Networking in the cluster can sometimes be confusing as some aspects are configured differently to the rest of the Informatics network. This page will explain the configuration and how this interacts with accessing the cluster including using the VPNs.
The principle differences are:
- cluster nodes are not accessible by SSH;
- cluster nodes use RFC1918 addressing.
Inbound connections
Head nodes for clusters are accessible from within the Informatics network by SSH, and you can access other servers that you run on the head nodes such as for jupyter and wandb.
Compute nodes cannot be connected to by SSH: you must submit jobs using the Slurm system. Within your jobs you can run servers and make connections between nodes (with MPI, for example).
Most compute nodes use RFC1918 addresses and so cannot be connected to from outside of the Informatics routing realm.
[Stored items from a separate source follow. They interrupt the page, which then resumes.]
/-- Width in registers of a special register, none for a code that is no register (R141). -/
def srRegs (code : Nat) : Option Nat :=
  if code = 0x02 ∨ code = 0x08 ∨ code = 0x0B ∨ code = 0x0D ∨ code = 0x11 then some 2
  else if code ≤ 0x11 then some 1 else none

/-- The forms of the load and store instructions (R151 to R154, R159). -/
def memForm (global load : Bool) (dst : Fld) (data : Fld) (sops : List Nat) (held : Bool) : Form :=
  { d := if load then dst else .none, a := .vst (if global then 2 else 1), b := .vst 1,
    c := if load then .none else data, immTy := some 0, sops := sops, mxs := [0, 1, 2, 3], sx := true,
    lens := .mem, ext := .disp, dist := if held then .within 2 else .nextRun }

/-- A two-source integer form whose operands take the width of TY (R118). -/
def intForm (ty : Nat) (sat : Bool) : Form :=
  { d := .vst (regsOf ty), a := .vst (regsOf ty), b := .vst (regsOf ty), immTy := some ty, tys := [0, 1, 2, 3],
    sat := sat, lens := .r116 }

/-- A two-source floating form (R127). -/
def fpForm (ty : Nat) (sat : Bool) (rms : Nat) (dist : Dist) : Form :=
  { d := .vst (regsOf ty), a := .vst (regsOf ty), b := .vst (regsOf ty), immTy := some ty, tys := [4, 5],
    sat := sat, rms := rms, lens := .r116, dist := dist }

/-- A one-source floating form of 64 bits (R127). -/
def fpForm1 (ty : Nat) (sat : Bool) (rms : Nat) (dist : Dist) : Form :=
  { d := .vst (regsOf ty), a := .vst (regsOf ty), tys := [4, 5], sat := sat, rms := rms, dist := dist }

/-- Type codes CVT accepts (R132). -/
def cvtTypes : List Nat := [0, 1, 2, 3, 4, 5, 8, 9, 10, 11, 12, 13, 14]

/-- The type codes an integer atomic accepts under its SOP (R165). -/
def atomTypes (sop : Nat) : List Nat := if sop ≤ 2 then [0, 1, 2, 3] else [1, 3]

/-- The address operand of an atomic: a pair in global space, a single elsewhere (R163). -/
def atomAddr (mx : Nat) : Fld := .vst (if mx = 0 then 2 else 1)

/-- The operations REDUX and SCANX accept under a type (R145). -/
def reduxSops (ty : Nat) : List Nat := if ty = 1 then [0, 1, 2, 3, 4, 5] else [0, 1, 2]

/-- Registers of a copy address in the space code (R170). -/
def copyRegs (space : Nat) : Nat := if space = 0 then 2 else 1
When using the Informatics OpenVPN, your connecting computer can make connections to compute nodes if you have selected a configuration that routes their addresses. The avoid conflicts with your local network, most of the configurations filter out Informatics' RFC1918 networks - but you can add these back into a local copy of the config file. Alternatively, you can use the AllNets configuration. This is a good choice when you're on site and using the EduRoam wifi - all your network access will become essentially be 'inside Infomatics'. On your home network, AllNets will prevent you from accessing local resources such as printers, AirPlay, Chromecast and so on.
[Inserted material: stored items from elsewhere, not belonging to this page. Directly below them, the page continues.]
/-- A gang on a core or in the save pool (R250 to R257). -/
structure Gang where
  launch : Nat
  /-- Linear index; none for a task gang. -/
  index : Option Nat
  task : Option (BitVec 512) := none
  core : Nat
  hdrAt : Nat
  hdr : BitVec 512
  warps : Nat
  cls : Nat
  deadline : Nat := 0
  /-- First scratchpad line of the allocation (R42). -/
  scrAt : Nat := 0
  state : GangState := .placed
  barriers : List (Nat × Barrier) := []
  tags : List (Nat × TagState) := []
  /-- Warp numbers that have exited, with the union of their smask and fpst. -/
  exitedWarps : List Nat := []
  smaskUnion : W32 := 0
  shadow : Option Shadow := none
  rollbacks : Nat := 0
  /-- An error in a clean interval was consumed: its warps stop, and its shadow is to be restored (R389). -/
  rolling : Bool := false
  /-- The path of that error (R369). -/
  rollPath : Nat := 0
  /-- Warps of a rollback gang as they exited, by number: a rollback brings them back with what its shadow does not hold
  (R69, R389). -/
  left : List (Nat × Warp) := []
  /-- Pool room set aside for its switch-out (R379). -/
  room : Nat := 0
  /-- Constant space of a task gang (R301). -/
  const : List Byte := []
deriving DecidableEq, Repr, Inhabited

/-- A cached leaf (R26): the page it maps and the entry as read. -/
structure TlbEntry where
  asn : Nat
  /-- Virtual base and size of the page. -/
  base : Nat
  size : Nat
  entry : BitVec 64
  level : Nat
  /-- Where the entry lies. -/
  ea : Nat
deriving DecidableEq, Repr, Inhabited

/-- A residency handle (R37). -/
structure Handle where
  asn : Nat
  /-- vault, first block, count, read-write. -/
  extents : List (Nat × Nat × Nat × Bool)
  unpinning : Bool := false
deriving DecidableEq, Repr, Inhabited

/-- An unserviced fault record's identity, and who waits on it (R30, R32). -/
structure FaultWait where
  /-- Fault key, never reused. -/
  key : Nat
  /-- Index of the record, once written. -/
  ix : Option Nat
  /-- The record as the device writes it (R31). -/
  image : BitVec 256
  asn : Nat
  page : Nat
  kind : Nat
  wr : Bool
  rpl : Bool
  who : List Requester
  /-- Requesters for which the record is the 16th in a row of their run and page: fatal to them once it is written (R30). -/
  last : List Requester := []
  /-- The fault has only just been met, and its requester does not yet wait on the key. -/
  fresh : Bool := true
deriving DecidableEq, Repr, Inhabited

/-! ## The matrix unit (chapter 08) -/

/-- An accumulator row: entries as 64-bit patterns by column (unlisted +0), integer mode, poison, written marks
(R182). -/
structure AccRow where
  vals : List (Nat × BitVec 64) := []
  intMode : Bool := false
  poison : Bool := false
  written : List Nat := []
  /-- An uncorrectable error lies in an entry (R384). -/
  bad : Bool := false
deriving DecidableEq, Repr, Inhabited

/-- Key of a kept bank (R185). -/
structure KeepKey where
  asn : Nat
  rhnd : Nat
  entry : BitVec 512
  origin : List Nat
  depth : Nat
deriving DecidableEq, Repr, Inhabited

/-- A column's block of a bank: integers by k, exponent, scale, CB, NaN mark, wholly outside dimension 0 (R193, R200). -/
structure BankSeg where
  ints : List Int
  exp : Int
  /-- The scale g × T, exact: 0 finite, 1 infinite, 2 NaN; sign, significand, exponent. -/
  scale : Nat × Bool × Nat × Int
  cb : Nat
  nan : Bool
  outside : Bool
deriving DecidableEq, Repr, Inhabited

/-- A loaded operand bank (R180, R185, R200): format, depth, and for each live column its blocks in ascending k. -/
structure Bank where
  fmt : Nat
  depth : Nat
  segs : List (Nat × List BankSeg) := []
  key : Option KeepKey := none
  /-- An uncorrectable error lies in it (R384). -/
  bad : Bool := false
deriving DecidableEq, Repr, Inhabited

/-- A matrix instruction in its partition's queue (R183), with what it read at issue. -/
structure MatOp where
  op : Nat
  w : Word
  warp : Nat
  gang : Nat
  runAddr : Nat
  off : Nat
  lanes : BitVec 32
  entryNo : Nat
  entry : BitVec 512
  origin : List Nat
  /-- Rows, columns or elements already done (R198). -/
  doneUnits : Nat := 0
  /-- Its first step is done: whether a kept bank serves it is settled (R185, R198). -/
  begun : Bool := false
  /-- The bank as loaded so far. -/
  bank : Option Bank := none
  /-- Blocks already fetched of the row or column in hand (R198: lines already done stand). -/
  fetched : List BankSeg := []
  /-- Elements already fetched of the block in hand (R198: lines already done stand). -/
  elems : List Nat := []
  /-- It is the other unit's copy of a paired gang's instruction (R208). -/
  twin : Bool := false
  /-- It took a kept bank (R185). -/
  hit : Bool := false
  stopped : Option Nat := none
  /-- A fatal fault or an uncorrectable error ended it. -/
  dead : Bool := false
  faultRuns : List (Nat × Nat) := []
  /-- Flags gathered, and whether a value violated a bound under BACT 3 (R197). -/
  flags : BitVec 7 := 0
  viol : Bool := false
deriving DecidableEq, Repr, Inhabited

/-- The probe row: its accumulator row, RA by block and S by column and block of the last A row (R203). -/
structure Probe where
  row : Nat := 0
  ra : List Nat := []
  sums : List (Nat × List Nat) := []
deriving DecidableEq, Repr, Inhabited

/-- A partition (R8, R181, R183, R261): per-class counts, matrix queue, banks by gang × 4 + number, rows by gang × 128 +
number, unowned kept banks oldest first, probe. -/
structure Part where
  counts : List (Nat × Nat) := []
  queue : List MatOp := []
  banks : List (Nat × Bank) := []
  rows : List (Nat × AccRow) := []
  kept : List Bank := []
  probe : Probe := {}
deriving DecidableEq, Repr, Inhabited

/-! ## Spawn (chapter 11) -/

/-- A gathering queue (R282, R283): key (entry offset, launch), records oldest first, clock of the first, due. -/
structure GQueue where
  entry : Nat
  launch : Nat
  recs : List (BitVec 256)
  first : Nat
  due : Bool := false
  /-- Its launch was switched out on the core: what it still holds goes to the ring and forms no warp (R283). -/
  preempted : Bool := false
  /-- An uncorrectable error lies in a record (R384). -/
  bad : Bool := false
deriving DecidableEq, Repr, Inhabited

/-- A spawn record placed and not yet entered (R281): where it goes (queue number or ring) once its increment is
performed. -/
structure Entering where
  launch : Nat
  core : Nat
  queue : Option Nat
  image : BitVec 256
deriving DecidableEq, Repr, Inhabited

/-- The watch of a hold slot, whether its counter has released it, and whether it then found no place and is marked ready
(R291, R292). -/
structure Hold where
  slot : Nat
  place : Option Place
  /-- The counter's address (R290). -/
  addr : BitVec 64 := 0
  ready : Bool
  marked : Bool := false
deriving DecidableEq, Repr, Inhabited

/-- A launch context (R303, R307, R315, R316). -/
structure Launch where
  queue : Nat
  pkt : BitVec 512
  asn : Nat
  root : Nat
  rpld : Bool
  hdr : BitVec 512
  args : List Byte
  arrival : Nat
  order : Nat
  tensors : List (Nat × BitVec 512) := []
  regions : List (Nat × BitVec 256) := []
  /-- Ring head index, records in the ring, and hold slots in use (R285). -/
  ringHead : Nat := 0
  ringLen : Nat := 0
  holds : List Hold := []
  /-- Order numbers given to spawn-parked lanes (R281). -/
  spawnSeq : Nat := 0
  /-- Queued task records, oldest first: address and place (R300). -/
  tasks : List (Nat × Place) := []
  /-- Next unplaced gang index (R325), and skips counted against the launch (R327). -/
  next : Nat := 0
  skips : Nat := 0
  fpsum : BitVec 7 := 0
  smask : W32 := 0
  nsm : Nat := 0
  /-- Held by PREEMPT (R375). -/
  held : Bool := false
  /-- The cause of a kill in progress: status, ITEM, DET (R369, R370). -/
  kill : Option (Nat × Nat × Nat) := none
  /-- A gang record faulted (R312). -/
  recFault : Bool := false
  /-- Cores whose reserves are kept, with the reserve contexts: warp key and slice line (R286, R42). -/
  reserves : List (Nat × List (Nat × Nat)) := []
deriving DecidableEq, Repr, Inhabited

/-! ## Queues, commands and engines (chapter 12) -/

/-- A block in the eddy cache (R307, R309). -/
structure EddyEntry where
  qcb : BitVec 512
  dirty : Bool
  /-- An uncorrectable error lies in it (R384). -/
  bad : Bool := false
deriving DecidableEq, Repr, Inhabited

/-- The repeat a hook is in: first word, words, passes left (R322). -/
structure HookRep where
  start : Nat
  len : Nat
  left : Nat
deriving DecidableEq, Repr, Inhabited

/-- The hook machine (R321, R322). -/
structure HookVM where
  queue : Nat
  ix : Nat
  words : List W32
  pc : Nat := 0
  steps : Nat := 0
  h : List W64 := [0, 0, 0, 0, 0, 0, 0, 0]
  /-- The packet as taken, and with the hook's edits. -/
  orig : Packet := 0
  pkt : Packet
  hw : List W32 := [0, 0, 0, 0]
  rep : Option HookRep := none
deriving DecidableEq, Repr, Inhabited

/-- What a command in progress does next (R319). -/
inductive CmdWork where
  /-- COPY and FILL: the copy that carries it out. -/
  | copying (id : Nat)
  /-- WAIT: the flag's place, comparison and operand, and whether a write has met it. -/
  | waiting (p : Place) (cmp : Nat) (val : W64) (met : Bool)
  /-- CAPTURE of a queue, from start to stop (R319, R416). -/
  | capturing (q : Nat)
  /-- LAUNCH: checked, with the header and image read, and waiting for a context; then running in one. -/
  | launching (hdr : BitVec 512) (image : List Byte)
  | running (launch : Nat)
  /-- PREEMPT switch-out, until the launch's gangs are saved. -/
  | switching (launch : Nat)
  /-- UNPIN, until the handle's users complete. -/
  | unpinning (handle : Nat)
  /-- CKPT, until no launch is placed, then until the transfer completes. -/
  | checkpoint (started : Bool)
  /-- SCANT, until the core is empty, then until the pattern ends. -/
  | scanning (core : Nat) (started : Bool)
  /-- COLL at the root. -/
  | collective (id : Nat)
  /-- ENCFRAME queued on slot (engine × 4 + slot). -/
  | encoding (slot : Nat)
  /-- MAP, until the weir operations and messages that had begun under the old translation have completed, as (context,
  operation) and (context, connection, sequence number) (R237). -/
  | mapping (ops : List (Nat × Nat)) (msgs : List (Nat × Nat × Nat))
deriving DecidableEq, Repr, Inhabited

/-- A command started and not complete (R310, R312). -/
structure Cmd where
  queue : Nat
  ix : Nat
  pkt : Packet
  asn : Nat
  root : Nat
  rpld : Bool
  work : CmdWork
  /-- Clock of the taking. -/
  since : Nat
  order : Nat
deriving DecidableEq, Repr, Inhabited

/-- A capture in progress (R393). -/
structure Capture where
  buf : Nat
  len : Nat
  asn : Nat
  root : Nat
  next : Nat := 64
  wraps : Nat := 0
deriving DecidableEq, Repr, Inhabited

/-- How reading a frame ended (R332): with the samples of its reduced planes, Y, Cb and Cr (R331). -/
inductive FrameRead where
  | samples (l : List Int)
  | fatal
  | uncorrectable
deriving DecidableEq, Repr, Inhabited

/-- A frame queued on an encode slot (R332), with its reading once the start flag was met. -/
structure EncFrame where
  cmd : Nat
  /-- Its start flag has been found high enough (R332). -/
  started : Bool := false
  read : Option FrameRead := none
  /-- Bitstream and report are written, the done flag is not: the report's status, whether it is a key frame, and where the
  next frame's bitstream goes (R332). -/
  wrote : Option (Nat × Bool × Nat) := none
deriving DecidableEq, Repr, Inhabited

/-- A held encode slot (R333). -/
structure EncSlot where
  desc : Nat
  asn : Nat
  /-- The descriptor as read at the session's first frame, 128 bytes; none until it has been read. -/
  image : Option (List Byte) := none
  frameNo : Nat := 0
  offset : Nat := 0
  /-- Frames since the last key frame. -/
  sinceKey : Nat := 0
  /-- All four slots of the engine (2160p). -/
  whole : Bool := false
  frames : List EncFrame := []
  /-- Stopped at a replayable fault, with its key. -/
  stopped : Option Nat := none
  faultRuns : List (Nat × Nat) := []
deriving DecidableEq, Repr, Inhabited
Inf network | Inf OpenVPN | Edlan and wifi | Uni VPN | Internet | |
---|---|---|---|---|---|
remote.ssh gateways | yes | yes | yes | yes | yes |
other ssh gateways | yes | yes | yes | yes | no |
xrdp/login | yes | yes | yes | yes | no |
most DICE & SM servers | yes | yes | no | no | no |
compute servers | yes | yes | no | no | no |
cluster head nodes | yes | yes | no | no | no |
cluster compute nodes(*1) | yes | yes(*2) | no | no | no |
DICE w/ RFC1918 v4 addr | yes | yes(*2) | no | no | no |
(*1) No SSH login access - all access is through Slurm
(*2) RFC1918 address ranges are not included in the InfNets OpenVPN config by default
Jupyter servers
If you're running a Jupyter server as part of a compute job, you should review the above table for where you can access the server from. If you're not able to use one of the above networks for access, you could use a SSH port forward on your connection to the cluster head node: for example, -L 8888:crannog01.inf.ed.ac.uk:8888
.
Outbound connections
In general outbound connections are allowed. An example is downloading a model from a HuggingFace or code from GitHub. However, because most cluster nodes have RFC1918 addresses, you'll find that outbound connections fail. This is because some popular services do not public ipv6 addresses, and we do not operate NAT or proxies that allow connections from RFC1918 be routed beyond the Informatics network.
HuggingFace
By default the HuggingFace python libraries, like transformers will download and cache models as needed. If the libraries try to perform a download on a compute node, it will often fail because of the network configuration discussed above. HuggingFace is flexible and can access models cached or explicitly downloaded to the shared cluster filesystem.
HuggingFace has documentation on its caching system, offline mode, and how to download models:
- Installation: Cache Setup
- Installation: Offline mode
- Guide: Download files from the Hub
- Guide: Manage huggingface_hub cache-system
You may find that some HuggingFace host names have ipv6 addresses: these may work for downloads on cluster nodes that have global unicast ipv6 addresses. However, generally it's best not to download data during your compute jobs, but to do this as part of your preparations before running your jobs.